/-- The tables of the region that holds an address. -/
def regionCounters (addr : Nat) : List CtrTable :=
  match addrSlice addr with
  | some k => if k.val < 2 then hbmCounters ++ sliceCounters else sliceCounters
  | none => if addr < 0x1000000 then globalCounters else []

/-- The address of an aligned word of a counter. -/
def isCounter (addr : Nat) : Bool := (regionCounters addr).any (inTable (addrOff addr))

/-- Low words of counters lie at multiples of 8, high words 4 above. -/
def isCounterLow (addr : Nat) : Bool := isCounter addr && addr % 8 == 0
def isCounterHigh (addr : Nat) : Bool := isCounter addr && addr % 8 == 4

/-- A read of a low word: the counter is captured and cleared; events of the same cycle count after the clear (R10). -/
def captureCounter (key arriving : Nat) (s : State) : State :=
  { s with regs := { s.regs with
      hold := sparseSet 0 s.regs.hold key (counterAt s key),
      ctr := sparseSet 0 s.regs.ctr key (arriving % 2 ^ 64) } }

/-- Bits [63:32] of the last capture. -/
def heldHigh (s : State) (key : Nat) : Word := BitVec.ofNat 32 (sparseGet 0 s.regs.hold key / 2 ^ 32)

/-! Sticky flags and their collisions (R476, R477, R558). -/

/-- A table of flag words: base, stride, units, the bits that are flags. -/
structure FlagTable where
  base : Nat
  stride : Nat
  units : Nat
  mask : Word

/-- The flag words of a slice region, but for those of the HBM block. -/
def sliceFlags : List FlagTable :=
  [⟨0x600030, 4, 4, 0x7F⟩, ⟨0x601004, 0x80, 4, 0x3FFF⟩, ⟨0x602008, 0x10, 4, 0xFF⟩, ⟨0x604020, 0x80, 4, 0xFF⟩, ⟨0x606004, 0x10, 4, 0x3FF⟩,
   ⟨0x60700C, 0x80, 4, 0xFF⟩, ⟨0x101004, 0x1000, 4, 0xFF⟩, ⟨0x200004, 4, 1, 0x1FF⟩, ⟨0x300000, 4, 1, 0x3F⟩, ⟨0x302008, 4, 1, 0xF⟩,
   ⟨0x400004, 4, 1, 0xF⟩, ⟨0x501004, 0x10, 1024, 0x7F⟩, ⟨0x700004, 4, 1, 0x3⟩, ⟨0x701004, 0x100, 11, 0x3F⟩, ⟨0x800004, 4, 1, 0x7F⟩,
   ⟨0x801004, 0x100, 2, 0x3⟩, ⟨0xA00004, 4, 1, 0x1FF⟩]

/-- The flag words of the HBM block of slices 0 and 1. -/
def hbmFlags : List FlagTable := [⟨0xB00004, 4, 1, 0x1⟩, ⟨0xB01004, 0x100, 4, 0x1F⟩]

/-- The flag words of the global region. -/
def globalFlags : List FlagTable :=
  [⟨0x108, 4, 1, 0x3F⟩, ⟨0x128, 4, 1, 0xC0⟩, ⟨0x2000C, 0x10, 8, 0x3⟩, ⟨0x2010C, 4, 1, 0x1⟩, ⟨0x30004, 4, 1, 0x3F⟩, ⟨0x30008, 4, 1, 0xFF⟩,
   ⟨0x40014, 4, 1, 0x7F⟩, ⟨0x50810, 4, 3, 0xFFFFFFFF⟩, ⟨0x5081C, 4, 1, 0x7⟩, ⟨0x50820, 4, 3, 0xFFFFFFFF⟩, ⟨0x5082C, 4, 1, 0x7⟩,
   ⟨0x60010, 0x100, 8, 0x1⟩]

/-- The flags of a word of the table. -/
def flagsIn (off : Nat) (t : FlagTable) : Option Word :=
  if t.base ≤ off ∧ off < t.base + t.stride * t.units ∧ (off - t.base) % t.stride = 0 then some t.mask else none

/-- The tables of the region that holds an address. -/
def regionFlags (addr : Nat) : List FlagTable :=
  match addrSlice addr with
  | some k => if k.val < 2 then hbmFlags ++ sliceFlags else sliceFlags
  | none => if addr < 0x1000000 then globalFlags else []

/-- The W1C bits of the word at an address; 0 where it holds none. -/
def w1cMask (addr : Nat) : Word := ((regionFlags addr).findSome? (flagsIn (addrOff addr))).getD 0

/-- One collision of a flag of the word at a key: the set wins, and it is counted and recorded. -/
def collide (key bit : Nat) (s : State) : State :=
  let s1 := putFlags key (flagWord s key ||| BitVec.ofNat 32 (2 ^ bit)) s
  let s2 := { s1 with regs := { s1.regs with coll := sparseMod 0 s1.regs.coll key fun n => min 255 (n + 1) } }
  let s3 := count1 aCollisions s2
  writeRecord (flagRecord s3 key (2 ^ bit) true) s3

/-- A host write of `value` to a flag word in a cycle in which hardware sets `hwSet`: bit by bit, a set that meets a clear is a
collision, a clear alone clears, a set alone sets (R476, R477). -/
def w1cBit (key : Nat) (value hwSet : Word) (bit : Nat) (s : State) : State :=
  if hwSet.getLsbD bit then (if value.getLsbD bit then collide key bit s else setFlag key bit s)
  else if value.getLsbD bit then putFlags key (flagWord s key &&& ~~~(BitVec.ofNat 32 (2 ^ bit))) s
  else s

________________________

* [Assignment]
Your task is to repeat each line of the material exactly.

* [Exercise solution]
/-- The tables of the region that holds an address. -/
def regionCounters (addr : Nat) : List CtrTable :=
  match addrSlice addr with
  | some k => if k.val < 2 then hbmCounters ++ sliceCounters else sliceCounters
  | none => if addr < 0x1000000 then globalCounters else []

/-- The address of an aligned word of a counter. -/
def isCounter (addr : Nat) : Bool := (regionCounters addr).any (inTable (addrOff addr))

/-- Low words of counters lie at multiples of 8, high words 4 above. -/
def isCounterLow (addr : Nat) : Bool := isCounter addr && addr % 8 == 0
def isCounterHigh (addr : Nat) : Bool := isCounter addr && addr % 8 == 4

/-- A read of a low word: the counter is captured and cleared; events of the same cycle count after the clear (R10). -/
def captureCounter (key arriving : Nat) (s : State) : State :=
  { s with regs := { s.regs with
      hold := sparseSet 0 s.regs.hold key (counterAt s key),
      ctr := sparseSet 0 s.regs.ctr key (arriving % 2 ^ 64) } }

/-- Bits [63:32] of the last capture. -/
def heldHigh (s : State) (key : Nat) : Word := BitVec.ofNat 32 (sparseGet 0 s.regs.hold key / 2 ^ 32)

/-! Sticky flags and their collisions (R476, R477, R558). -/

/-- A table of flag words: base, stride, units, the bits that are flags. -/
structure FlagTable where
  base : Nat
  stride : Nat
  units : Nat
  mask : Word

/-- The flag words of a slice region, but for those of the HBM block. -/
def sliceFlags : List FlagTable :=
  [⟨0x600030, 4, 4, 0x7F⟩, ⟨0x601004, 0x80, 4, 0x3FFF⟩, ⟨0x602008, 0x10, 4, 0xFF⟩, ⟨0x604020, 0x80, 4, 0xFF⟩, ⟨0x606004, 0x10, 4, 0x3FF⟩,
   ⟨0x60700C, 0x80, 4, 0xFF⟩, ⟨0x101004, 0x1000, 4, 0xFF⟩, ⟨0x200004, 4, 1, 0x1FF⟩, ⟨0x300000, 4, 1, 0x3F⟩, ⟨0x302008, 4, 1, 0xF⟩,
   ⟨0x400004, 4, 1, 0xF⟩, ⟨0x501004, 0x10, 1024, 0x7F⟩, ⟨0x700004, 4, 1, 0x3⟩, ⟨0x701004, 0x100, 11, 0x3F⟩, ⟨0x800004, 4, 1, 0x7F⟩,
   ⟨0x801004, 0x100, 2, 0x3⟩, ⟨0xA00004, 4, 1, 0x1FF⟩]

/-- The flag words of the HBM block of slices 0 and 1. -/
def hbmFlags : List FlagTable := [⟨0xB00004, 4, 1, 0x1⟩, ⟨0xB01004, 0x100, 4, 0x1F⟩]

/-- The flag words of the global region. -/
def globalFlags : List FlagTable :=
  [⟨0x108, 4, 1, 0x3F⟩, ⟨0x128, 4, 1, 0xC0⟩, ⟨0x2000C, 0x10, 8, 0x3⟩, ⟨0x2010C, 4, 1, 0x1⟩, ⟨0x30004, 4, 1, 0x3F⟩, ⟨0x30008, 4, 1, 0xFF⟩,
   ⟨0x40014, 4, 1, 0x7F⟩, ⟨0x50810, 4, 3, 0xFFFFFFFF⟩, ⟨0x5081C, 4, 1, 0x7⟩, ⟨0x50820, 4, 3, 0xFFFFFFFF⟩, ⟨0x5082C, 4, 1, 0x7⟩,
   ⟨0x60010, 0x100, 8, 0x1⟩]

/-- The flags of a word of the table. -/
def flagsIn (off : Nat) (t : FlagTable) : Option Word :=
  if t.base ≤ off ∧ off < t.base + t.stride * t.units ∧ (off - t.base) % t.stride = 0 then some t.mask else none

/-- The tables of the region that holds an address. -/
def regionFlags (addr : Nat) : List FlagTable :=
  match addrSlice addr with
  | some k => if k.val < 2 then hbmFlags ++ sliceFlags else sliceFlags
  | none => if addr < 0x1000000 then globalFlags else []

/-- The W1C bits of the word at an address; 0 where it holds none. -/
def w1cMask (addr : Nat) : Word := ((regionFlags addr).findSome? (flagsIn (addrOff addr))).getD 0

/-- One collision of a flag of the word at a key: the set wins, and it is counted and recorded. -/
def collide (key bit : Nat) (s : State) : State :=
  let s1 := putFlags key (flagWord s key ||| BitVec.ofNat 32 (2 ^ bit)) s
  let s2 := { s1 with regs := { s1.regs with coll := sparseMod 0 s1.regs.coll key fun n => min 255 (n + 1) } }
  let s3 := count1 aCollisions s2
  writeRecord (flagRecord s3 key (2 ^ bit) true) s3

/-- A host write of `value` to a flag word in a cycle in which hardware sets `hwSet`: bit by bit, a set that meets a clear is a
collision, a clear alone clears, a set alone sets (R476, R477). -/
def w1cBit (key : Nat) (value hwSet : Word) (bit : Nat) (s : State) : State :=
  if hwSet.getLsbD bit then (if value.getLsbD bit then collide key bit s else setFlag key bit s)
  else if value.getLsbD bit then putFlags key (flagWord s key &&& ~~~(BitVec.ofNat 32 (2 ^ bit))) s
  else s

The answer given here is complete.